Will the crowds who gather to support him no longer send their kids to government youth propaganda camps tomorrow; no longer “apply for permission” to own a gun or enter a trade? Or tomorrow will they go right back to paying “their” taxes, snitching out neighbors who operate “unlicensed day care centers,” obeying judges who say “You cannot ignore the law just because it offends your conscience, you must convict according to my instructions” ... and electing a “new and better” set of “reform” politicians to rule them?
Lacking any evidence to the contrary, we must presume the latter. So the only “anarchy” here is symbolic. The hero blows up a couple of buildings. He does, at least, strike at night, though we are not asked to consider whether any cleaning ladies or night watchmen pay the price for his political statements.
Oh well. While the ethics of this are worth some discussion, there’s far less “collateral damage to architectural integrity” than in the average war movie.
Yes, the Wachowskis’ “V” is worthwhile for that montage of made-up TV crises (including “bird flu”!) when evil Chancellor John Hurt orders the TV networks to reinforce “how much the people need us” -- a cornucopia of ginned up emergencies to which we get to see a guy in a pub laughing and responding “Do you believe this bollocks?” (Ninety percent of the audience will be non-British. Couldn’t they have let loose, just this once, and allowed the speaker a more colloquial epithet?)
But -- pardon me -- what else you got?
The “love story” here is a pale echo of “The Phantom of the Opera” (replace pipe organ with jukebox.) The elimination of V’s former tormentors seems curiously bloodless, both literally and in the emotional sense. That is to say, for the most part, we don’t even get to see them killed; they just end up lying around dead. Watching has-been actor Vincent Price kill off the people who “ruined his career” by giving him bad reviews in “Theater of Blood” was more graphic, more vicariously gratifying, and (sorry) more amusing, in its macabre way. And that film was made 30 years ago.

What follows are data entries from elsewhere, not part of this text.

-- ==== Sys2Proof/Machine/Rectifier.lean ====
section
/-! DEFINITION. The Rectifier Group Controller's states (sections 6.2 to 6.4): the firing states and GATE_EN, trips,
deblock waits, the ordered stop, the notices of ACM and DCM, the operator requests, and the tracker's leaving
LOCKED. -/

namespace Sys2Proof.Machine

/-! ## States and trips -/

/-- R112: a state is entered. Outside the firing states GATE_EN is low, the schedule is discarded, every gate output
is low, and the flags and the overcurrent count are cleared (R122, R134). -/
def rectGo (st : RectState) (s : State) : State :=
  s.updRect fun r =>
    if firing st then { r with state := st, gateEn := true }
    else { r with state := st, gateEn := false, schedule := [], gates := Vector.replicate 12 none,
                  holdFlag := false, limitFlag := false, overCount := 0 }

/-- The stop step changes; the stop window is given up (R118). -/
def setStopStep (n : Nat) (s : State) : State :=
  s.updRect fun r => { r with stopStep := n, window := StopWindow.cleared }

/-- R123, R124: a trip. In OFF and TRIPPED it changes nothing. -/
def rectTrip (cause : Cause) (value : Int) (s : State) : State :=
  match s.rect.state with
  | .off | .tripped => s
  | _ =>
    let tripped := (s |> rectGo .tripped |> setStopStep 0).updRect fun r => { r with
      wait := .none, lastTrip := some (cause, value) }
    let asked := if cause = .overcurrent || cause = .feederBf then askOpen .dcm .rectifier tripped else tripped
    let (slot, triggered) := trigger cause .rectifier asked
    submit .rectTrip .rectifier (some (rectTripCause cause)) (some value) slot triggered

/-- R116: a deblock wait is cancelled; cause 1 DC_MAIN, 2 CURRENT_CHANNEL, 3 PHASE, 4 AC_MAIN, 5 STOP. -/
def cancelWait (cause : Nat) (s : State) : State :=
  if s.rect.wait = .none then s
  else
    let cancelled := (s.updRect fun r => { r with wait := .none })
      |> report .deblockCancelled .rectifier (some cause) none
    if (cancelled.dev .dcm).cmd = .toClose then askOpen .dcm .rectifier cancelled else cancelled

/-! ## The ordered stop (R118, R119) -/

/-- R119: a step has failed: a trip with its number, or in OFF the end of the stop. -/
def stopFailed (s : State) : State :=
  if s.rect.state = .off then setStopStep 0 s else rectTrip .stopIncomplete s.rect.stopStep s

/-- R118: step 2 begins, with its 1000 ms timer. -/
def beginStep2 (s : State) : State :=
  (setStopStep 2 s).updRect fun r => { r with window := { r.window with timerAt := some (deadline s 1000) } }

/-- R119: step 3 or step 4 asks for its breaker's OPEN; a refusal fails the step. -/
def beginBreakerStep (n : Nat) (d : Device) (s : State) : State :=
  let (taken, asked) := requestOpen d .rectifier (setStopStep n s)
  if taken then asked else stopFailed asked

/-- The rectifier becomes BLOCKED from a firing state; step 1 of an ordered stop is complete (R117, R118, R121).
Every high gate output is driven low with GATE_EN, as R112 says, also one that R117 would have run to its end (DESIGN
CHOICE, notes/assumptions/40). -/
def becomeBlocked (s : State) : State :=
  let blocked := rectGo .blocked s
  if s.rect.stopStep = 1 then beginStep2 blocked else blocked

/-- R118: one instant of a window: whether the step completes at it, and the window after it. -/
def windowStep (iLim : Nat) (i : Instant) (w : StopWindow) : Bool × StopWindow :=
  let w := { w with
    count := w.count + 1, sum := if usable i then w.sum + signed i else w.sum,
    usable := if usable i then w.usable + 1 else w.usable }
  if w.count < 160 then (false, w)
  else (0 < w.usable && w.sum.tdiv w.usable < ((iLim / 50 : Nat) : Int), { StopWindow.cleared with timerAt := w.timerAt })

/-- R118: the instants of an arrival, in order, up to the one that completes the step. -/
def windowSteps (iLim : Nat) : List Instant → StopWindow → Bool × StopWindow
  | [], w => (false, w)
  | i :: rest, w =>
    match windowStep iLim i w with
    | (true, w) => (true, w)
    | (false, w) => windowSteps iLim rest w

/-- The 1 + m instants of a copy, missing ones first. -/
def copyInstants (k : Copy) : List Instant := List.replicate k.missing missingInstant ++ [k.own]

/-- R118: step 2 takes an arrival on the rectifier current channel. -/
def stopArrival (t : RectSettings) (k : Copy) (s : State) : State :=
  if s.rect.stopStep = 2 then
    let (done, w) := windowSteps t.iLim (copyInstants k) s.rect.window
    if done then beginBreakerStep 3 .dcm s else s.updRect fun r => { r with window := w }
  else s

/-! ## The rectifier current (R122, R123, R133) -/

/-- The rectifier current channel is not VALID: a trip in a firing state (R123); when it has just left VALID, the
failure of stop step 2 (R118). -/
def currentLost (c : Fin 24) (left : Bool) (s : State) : State :=
  if firing s.rect.state then rectTrip .currentChannel c.val s
  else if s.rect.stopStep = 2 && left then stopFailed s
  else s

/-- R122: the overcurrent count after an arrival. -/
def overcurrentCount (t : RectSettings) (k : Copy) (n : Nat) : Nat :=
  if overThreshold t.iRMax k.own then (if k.missing = 0 then n + 1 else 1) else 0

/-- R122: overcurrent, in a firing state. -/
def overcurrent (t : RectSettings) (k : Copy) (s : State) : State :=
  if firing s.rect.state then
    let n := overcurrentCount t k s.rect.overCount
    if 4 ≤ n then rectTrip .overcurrent (signed k.own) s else s.updRect fun r => { r with overCount := n }
  else s

/-- R133: an arrival's own instant is added to the current sum. -/
def addCurrent (i : Instant) (s : State) : State :=
  if usable i then
    s.updRect fun r => { r with sums := { r.sums with
      curSum := r.sums.curSum + BitVec.ofInt 32 (signed i), curCount := r.sums.curCount + 1 } }
  else s

/-- R133: an arrival's own instant is added to the bus sum. -/
def addBus (i : Instant) (s : State) : State :=
  if usable i then
    s.updRect fun r => { r with sums := { r.sums with
      busSum := r.sums.busSum + i.value.setWidth 32, busCount := r.sums.busCount + 1 } }
  else s

/-- R118, R122, R133: the controller takes a copy of an arrival on the rectifier current channel. -/
def takeCurrentCopy (k : Copy) (s : State) : State :=
  match s.rect.settings with
  | none => s
  | some t =>
    if t.curChan = k.chan then
      let lost := if k.after = .valid then s else currentLost k.chan (k.before = .valid) s
      lost |> overcurrent t k |> addCurrent k.own |> stopArrival t k
    else s

/-- R133: the controller takes a copy of an arrival on the bus channel. -/
def takeBusCopy (k : Copy) (s : State) : State :=
  if busChannel s = some k.chan then addBus k.own s else s

/-! ## The tracker leaves LOCKED (R126, R127) -/

/-- The tracker has left LOCKED: a trip in a firing state, the end of a deblock wait (R116, R127). -/
def leftLocked (s : State) : State :=
  if firing s.rect.state then rectTrip .phaseLost s.rect.tracker.p256 s else cancelWait 3 s

/-- The tracker moves to a state other than LOCKED. Leaving LOCKED reports TRACKER_UNLOCKED; cause 1 OUT_OF_RANGE,
2 NO_CROSSING, 3 CHANNEL, 4 ADOPTION. The good-period count is 0 at once (DESIGN CHOICE, notes/assumptions/41). -/
def trackerTo (st : TrackState) (cause value : Nat) (s : State) : State :=
  let moved := s.updRect fun r => { r with tracker := { r.tracker with state := st, goodCount := 0 } }
  if s.rect.tracker.state = .locked then
    moved |> report .trackerUnlocked .rectifier (some cause) (some value) |> leftLocked
  else moved

/-- R127: the U_ab channel has left VALID. -/
def trackerChannelLost (s : State) : State := trackerTo .unlocked 3 s.rect.tracker.p256 s

/-- R123, R127: a state notice that takes a channel out of VALID, in each role the channel has; U_ab first (DESIGN CHOICE,
notes/assumptions/7), so that a trip of a channel with both roles is PHASE_LOST. The notice's cause makes no difference. -/
def rectStateNotice (n : StateNotice) (s : State) : State :=
  match s.rect.settings with
  | none => s
  | some t =>
    if n.old = .valid && n.new ≠ .valid then
      let tracked := if t.uabChan = n.chan then trackerChannelLost s else s
      if t.curChan = n.chan then currentLost n.chan true tracked else tracked
    else s

/-! ## Notices of the breakers (R113, R116, R119, R121) -/

/-- AC_OPENED: the value is the new position. -/
def reportAcOpened (new : Position) (s : State) : State :=
  report .acOpened .rectifier none (some (positionCode new)) s

/-- R113, R119: a position notice for ACM. -/
def acNotice (new : Position) (mark : Bool) (s : State) : State :=
  match s.rect.state with
  | .off =>
    if new = .closed then rectGo .blocked s
    else if mark && new = .opened then reportAcOpened new s
    else s
  | .blocked =>
    if new = .closed then s
    else
      let off := s |> rectGo .off |> cancelWait 4
      let ended := if off.rect.stopStep = 4 then off else setStopStep 0 off
      if mark then reportAcOpened new ended else ended
  | .starting | .running | .stopping =>
    if new = .opened || new = .travel || new = .faulty then rectTrip .acOpened (positionCode new) s else s
  | .tripped => s

/-- R116, R121: a position notice for DCM. -/
def dcNotice (old new : Position) (s : State) : State :=
  if new = .closed then s
  else if firing s.rect.state then
    becomeBlocked s |> report .dcLost .rectifier none (some (positionCode new))
  else if s.rect.wait = .crossing && old = .closed then cancelWait 1 s
  else s

/-- R116, R119: a command of DCM or ACM has completed. -/
def rectCompletion (d : Device) (c : Command) (s : State) : State :=
  match d, c with
  | .dcm, .toClose => if s.rect.wait = .dcm then s.updRect fun r => { r with wait := .crossing } else s
  | .dcm, .toOpen => if s.rect.stopStep = 3 then beginBreakerStep 4 .acm s else s
  | .acm, .toOpen =>
    if s.rect.stopStep = 4 then setStopStep 0 s |> report .stopDone .rectifier none none else s
  | _, _ => s

/-- R116: DCM has failed to close. -/
def dcCloseFailed (s : State) : State :=
  if s.rect.wait = .dcm then rectTrip .dcbCloseFail 500 s else s

/-- R59, R119: DCM or ACM has failed to open. -/
def rectOpenFailed (d : Device) (s : State) : State :=
  match d with
  | .dcm => if s.rect.stopStep = 0 then s else stopFailed s
  | .acm => if s.rect.stopStep = 4 then stopFailed s else s
  | _ => s

/-! ## Requests (R114, R115, R117, R118, R120) -/

/-- R114: CLOSE_AC. -/
def closeAc (s : State) : Bool × State :=
  if s.rect.state = .off then requestClose .acm .rectifier s else (false, s)

/-- R115: no FMf and not DCM carries OPEN_FAIL. -/
def noOpenFail (s : State) : Bool :=
  (feeders.all fun f => (s.dev (.fm f)).flag ≠ .openFail) && (s.dev .dcm).flag ≠ .openFail

/-- The adopted rectifier current channel is VALID (R115, R116). -/
def currentValid (s : State) : Bool := channelValid (s.rect.settings.map fun t => t.curChan) s

/-- R115: the conditions of DEBLOCK. -/
def deblockAllowed (s : State) : Bool :=
  s.rect.state = .blocked && s.rect.stopStep = 0 && s.rect.settings ≠ none && s.rect.tracker.state = .locked &&
    currentValid s && noOpenFail s

/-- R115: DEBLOCK. -/
def deblock (s : State) : Bool × State :=
  if !deblockAllowed s then (false, s)
  else if s.rect.wait ≠ .none then (true, s)
  else
    let dcm := s.dev .dcm
    if dcm.pos = .closed && noCommand dcm then (true, s.updRect fun r => { r with wait := .crossing })
    else
      let (taken, asked) := requestClose .dcm .rectifier s
      if taken then (true, asked.updRect fun r => { r with wait := .dcm }) else (false, s)

/-- R117: BLOCK. -/
def block (s : State) : Bool × State :=
  match s.rect.state with
  | .starting | .running => (true, rectGo .stopping s)
  | .stopping => (true, s)
  | _ => (false, s)

/-- R118: STOP_FULL. -/
def stopFull (s : State) : Bool × State :=
  if s.rect.stopStep ≠ 0 then (false, s)
  else
    match s.rect.state with
    | .starting | .running | .stopping => (true, rectGo .stopping s |> setStopStep 1)
    | .blocked => (true, cancelWait 5 s |> beginStep2)
    | _ => (false, s)

/-- R120: RESET_RECT. -/
def resetRect (s : State) : Bool × State :=
  if s.rect.state = .tripped then
    let cleared := s |> clearFlagAtRest .dcm |> clearFlagAtRest .acm
    (true, rectGo (if (cleared.dev .acm).pos = .closed then .blocked else .off) cleared)
  else (false, s)

/-- R138 steps 1 to 5. -/
def restartRect (s : State) : State :=
  (setStopStep 0 s).updRect fun r => { r with
    wait := .none, sums := CycleSums.zero, holdFlag := false, limitFlag := false, overCount := 0,
    counters := FiringCounters.zero }

end Sys2Proof.Machine
end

Do the crowds at the end of “Vendetta” shout, “Yay! Now let’s go burn down the Ministry of Education and the Inland Revenue!”?
“V” is a pale and bloodless film. It lacks sweat and muscle, both literally and in the more metaphoric sense. In the end, as a celebration of oppressed individuals rising up to fight overwhelming odds in opposition to an evil and repressive state, you’re likely to get more of a thrill up your spine from any 20 minutes of “Schindler’s List” or Mel Gibson’s “Braveheart” or “The Patriot.”
In 2006, are grown-ups supposed to be shocked, shocked into breathlessness by the very idea that a bad government might purposely kill some of its own citizens in order to gain more power, satisfy the bureaucratic prerogative, and keep the peasants in line? After Waco and Ruby Ridge? After Vicksburg? After the Soviet Union? Oh, please.